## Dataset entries
>>>>>
-- ==== Sys2Proof/Machine/State.lean ====
section
/-! DEFINITION. The machine's state as plain data: every field of spec/10_state.md R64, the held host transaction
of R63, and, marked as the model's own, the configuration and the inputs and outputs of the ports. -/

namespace Sys2Proof.Machine

/-- Reasons to stop with a fault. There is none: a command error is a way a command completes
(spec/60_exceptions.md R288), a bus error is a response (R284), and no arithmetic exception exists (R283). Safe: no
step of the model stops. -/
inductive Fault where
  deriving DecidableEq, Repr

/-- Reasons to refuse an instruction. -/
inductive Refusal where
  /-- Raised by an arm of `exec` whose instruction has no meaning yet. No arm is left so, and nothing raises it.
  Safe: a refusal proves nothing about the block. -/
  | notModelled (mnemonic : String)
  deriving DecidableEq, Repr

/-- Pixel memory (R90): the bytes that differ from what an unlisted offset reads as, offsets rising
(`Memory.wf` in Machine/Ops.lean). -/
abbrev Memory := List Host.Cell

/-- The state of the block. -/
structure State where
  /-- CTRL.IRQ_EN (R38). -/
  ctrlIrqEn : Bool
  /-- STATUS.BUSY, the command-engine flag (R30, R40). -/
  busy : Bool
  /-- STATUS.DONE (R40). -/
  done : Bool
  /-- STATUS.ERR (R40). -/
  err : Bool
  /-- STATUS.WIGN (R40). -/
  wign : Bool
  /-- STATUS.ERR_CODE (R40, R280). -/
  errCode : Byte
  /-- CMD_LAST, the accepted command word (R41). -/
  cmdLast : Word
  /-- ERR_INFO (R42). -/
  errInfo : Word
  /-- SRC_BASE, SRC_W, SRC_H, SRC_C, the source descriptor (R44). -/
  srcBase : Word
  srcW : Half
  srcH : Half
  srcC : Byte
  /-- DST_BASE, DST_W, DST_H (R45). -/
  dstBase : Word
  dstW : Half
  dstH : Half
  /-- OUT_W, OUT_H, OUT_C (R46). -/
  outW : Half
  outH : Half
  outC : Byte
  /-- GAMMA, signed Q16.16 (R47). -/
  gamma : Word
  /-- LUT_INDEX (R61). -/
  lutIndex : Byte
  /-- The LUT RAM (R60). -/
  lut : Vector Byte 256
  /-- The LUT valid bits V (R60). -/
  lutValid : Vector Bool 256
  /-- PBA_X, PBA_Y (signed), PBA_CH (R48). -/
  pbaX : Word
  pbaY : Word
  pbaCh : Byte
  /-- PBA_ADDR, PBA_DATA (R48). -/
  pbaAddr : Word
  pbaData : Byte
  /-- CMD_COUNT (R56). -/
  cmdCount : Word
  /-- Pixel memory (R90). -/
  pix : Memory
  /-- The host pixel transaction held while BUSY = 1 (R63, R147). -/
  held : Option BusRequest
  /-- MODEL'S OWN: the turns still to come, oldest first; the input of the machine (log entry 5). -/
  turns : List Turn
  /-- MODEL'S OWN: the responses given so far, oldest first; the output of the host port (R140, log entry 6). -/
  responses : List BusResponse
  /-- MODEL'S OWN: how many hard resets have scrambled a destination region; numbers the free values of R312
  (log entry 4). -/
  draws : Nat
  /-- MODEL'S OWN: the configuration of R9, which no step changes (log entry 1). -/
  cfg : Config
  deriving DecidableEq, Repr

/-- The state at the release of the power-on reset in a configuration (R310, R313): every register at its reset
value of R36, no valid bit set, `initLUT` in the LUT RAM, `initPix` in pixel memory (nothing listed). -/
def State.powerOn (c : Config) : State where
  ctrlIrqEn := false
  busy := false
  done := false
  err := false
  wign := false
  errCode := 0
  cmdLast := 0
  errInfo := 0
  srcBase := 0
  srcW := 0
  srcH := 0
  srcC := 0
  dstBase := 0
  dstW := 0
  dstH := 0
  outW := 0
  outH := 0
  outC := 0
  gamma := 0x00010000
  lutIndex := 0
  lut := c.initLut
  lutValid := Vector.replicate 256 false
  pbaX := 0
  pbaY := 0
  pbaCh := 0
  pbaAddr := 0
  pbaData := 0
  cmdCount := 0
  pix := []
  held := none
  turns := []
  responses := []
  draws := 0
  cfg := c

/-- The machine right after power-on, in the configuration nothing is known of. -/
def State.reset : State := State.powerOn Config.platform

end Sys2Proof.Machine
end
<<<<<
## Work instructions
Your answer should be the exact lines above from the one with "pbaData := 0" through the one with "def State.reset : State", both included, and nothing besides.

## Response for this exercise
  pbaData := 0
  cmdCount := 0
  pix := []
  held := none
  turns := []
  responses := []
  draws := 0
  cfg := c

/-- The machine right after power-on, in the configuration nothing is known of. -/
def State.reset : State := State.powerOn Config.platform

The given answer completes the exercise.